[[ Provided records open ]]

/-- The state a turn ends in when it changes the part to s', posts the result and completes the command of the
station (R118, R123). -/
def posted (s' : State) (st : StationId) (r : Result) : Host.Outcome State Fault Refusal :=
  .next ((s'.complete st r).endTurn st)

/-- The code of the first row whose condition holds (the tables of checks: "the first condition that applies
decides"). -/
def FirstApplies : List (Prop × ResultCode) → ResultCode → Prop
  | [], _ => False
  | row :: rest, code => (row.1 ∧ code = row.2) ∨ (¬ row.1 ∧ FirstApplies rest code)

/-- The lease that a holding of the record is given at a load: the length of its class, absent where that is 0 (R75,
R76). -/
def loadedLease (s : State) (k : ClassId) : Option Nat :=
  if (s.lease.classes[k]).length = 0 then none else some (s.lease.classes[k]).length.toNat

/-! ### The table as the rules speak of it -/

/-- The record in a slot has a name (R1). -/
def State.Named (s : State) (n : LockName) (i : SlotId) (r : Record) : Prop := s.record i = some r ∧ r.name = n

/-- No record has the name (R1). -/
def State.Absent (s : State) (n : LockName) : Prop := ∀ i, ∀ r ∈ s.record i, r.name ≠ n

/-- The free-slot pool is empty (R1). -/
def State.TableFull (s : State) : Prop := ∀ i, s.record i ≠ none

/-- The lowest-numbered slot of the free-slot pool (R12). -/
def State.LowestFree (s : State) (i : SlotId) : Prop := s.record i = none ∧ ∀ j, j < i → s.record j ≠ none

/-- The record has no holders (R5). -/
def Record.NoHolder (r : Record) : Prop := ∀ a, r.holding a = none

/-- The record has no exclusive holder (R5). -/
def Record.NoExclusiveHolder (r : Record) : Prop := ∀ a, ∀ h ∈ r.holding a, h.mode ≠ .exclusive

/-- The station is the record's only holder (R36). -/
def Record.OnlyHolder (r : Record) (st : StationId) : Prop := r.holding st ≠ none ∧ ∀ a, a ≠ st → r.holding a = none

/-- A claim in the mode is grantable now for a station that does not hold the record (R32). -/
def Record.GrantableNow (r : Record) (m : Mode) : Prop :=
  r.queue = [] ∧ (m = .exclusive → r.NoHolder) ∧ (m = .shared → r.NoExclusiveHolder)

/-- The station has an upgrade wait on the record (R10). -/
def Record.UpgradeWaiter (r : Record) (st : StationId) : Prop := ∃ w ∈ r.queue, w.station = st ∧ w.request = .upgrade

/-- The station has a wait (R10). -/
def State.Waiting (s : State) (st : StationId) : Prop := ∃ i, ∃ r ∈ s.record i, ∃ w ∈ r.queue, w.station = st

/-- A record matches a scope, for the listing station (R155). -/
def Scope.Covers (scope : Scope) (st : StationId) (r : Record) : Prop :=
  match scope with
  | .own => r.holding st ≠ none
  | .all => True
  | .standing => r.kind = .standing
  | .tainted => r.taint ≠ none

/-- The record has a SHARED holding, or a SHARED or UPGRADE entry in its queue (R168). -/
def Record.SharedUse (r : Record) : Prop :=
  (∃ a, ∃ h ∈ r.holding a, h.mode = .shared) ∨ ∃ w ∈ r.queue, w.request ≠ .exclusive

/-- A claim waiter whose station is outside a permit mask (R68). -/
abbrev Waiter.OutsideMask (w : Waiter) (permit : Byte) : Prop :=
  w.request ≠ .upgrade ∧ permit.getLsbD w.station.val = false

[[ Provided records closed ]]

◆ What is being asked
Your task is to reproduce the whole listing exactly.

◆ Answer to the problem
/-- The state a turn ends in when it changes the part to s', posts the result and completes the command of the
station (R118, R123). -/
def posted (s' : State) (st : StationId) (r : Result) : Host.Outcome State Fault Refusal :=
  .next ((s'.complete st r).endTurn st)

/-- The code of the first row whose condition holds (the tables of checks: "the first condition that applies
decides"). -/
def FirstApplies : List (Prop × ResultCode) → ResultCode → Prop
  | [], _ => False
  | row :: rest, code => (row.1 ∧ code = row.2) ∨ (¬ row.1 ∧ FirstApplies rest code)

/-- The lease that a holding of the record is given at a load: the length of its class, absent where that is 0 (R75,
R76). -/
def loadedLease (s : State) (k : ClassId) : Option Nat :=
  if (s.lease.classes[k]).length = 0 then none else some (s.lease.classes[k]).length.toNat

/-! ### The table as the rules speak of it -/

/-- The record in a slot has a name (R1). -/
def State.Named (s : State) (n : LockName) (i : SlotId) (r : Record) : Prop := s.record i = some r ∧ r.name = n

/-- No record has the name (R1). -/
def State.Absent (s : State) (n : LockName) : Prop := ∀ i, ∀ r ∈ s.record i, r.name ≠ n

/-- The free-slot pool is empty (R1). -/
def State.TableFull (s : State) : Prop := ∀ i, s.record i ≠ none

/-- The lowest-numbered slot of the free-slot pool (R12). -/
def State.LowestFree (s : State) (i : SlotId) : Prop := s.record i = none ∧ ∀ j, j < i → s.record j ≠ none

/-- The record has no holders (R5). -/
def Record.NoHolder (r : Record) : Prop := ∀ a, r.holding a = none

/-- The record has no exclusive holder (R5). -/
def Record.NoExclusiveHolder (r : Record) : Prop := ∀ a, ∀ h ∈ r.holding a, h.mode ≠ .exclusive

/-- The station is the record's only holder (R36). -/
def Record.OnlyHolder (r : Record) (st : StationId) : Prop := r.holding st ≠ none ∧ ∀ a, a ≠ st → r.holding a = none

/-- A claim in the mode is grantable now for a station that does not hold the record (R32). -/
def Record.GrantableNow (r : Record) (m : Mode) : Prop :=
  r.queue = [] ∧ (m = .exclusive → r.NoHolder) ∧ (m = .shared → r.NoExclusiveHolder)

/-- The station has an upgrade wait on the record (R10). -/
def Record.UpgradeWaiter (r : Record) (st : StationId) : Prop := ∃ w ∈ r.queue, w.station = st ∧ w.request = .upgrade

/-- The station has a wait (R10). -/
def State.Waiting (s : State) (st : StationId) : Prop := ∃ i, ∃ r ∈ s.record i, ∃ w ∈ r.queue, w.station = st

/-- A record matches a scope, for the listing station (R155). -/
def Scope.Covers (scope : Scope) (st : StationId) (r : Record) : Prop :=
  match scope with
  | .own => r.holding st ≠ none
  | .all => True
  | .standing => r.kind = .standing
  | .tainted => r.taint ≠ none

/-- The record has a SHARED holding, or a SHARED or UPGRADE entry in its queue (R168). -/
def Record.SharedUse (r : Record) : Prop :=
  (∃ a, ∃ h ∈ r.holding a, h.mode = .shared) ∨ ∃ w ∈ r.queue, w.request ≠ .exclusive

/-- A claim waiter whose station is outside a permit mask (R68). -/
abbrev Waiter.OutsideMask (w : Waiter) (permit : Byte) : Prop :=
  w.request ≠ .upgrade ∧ permit.getLsbD w.station.val = false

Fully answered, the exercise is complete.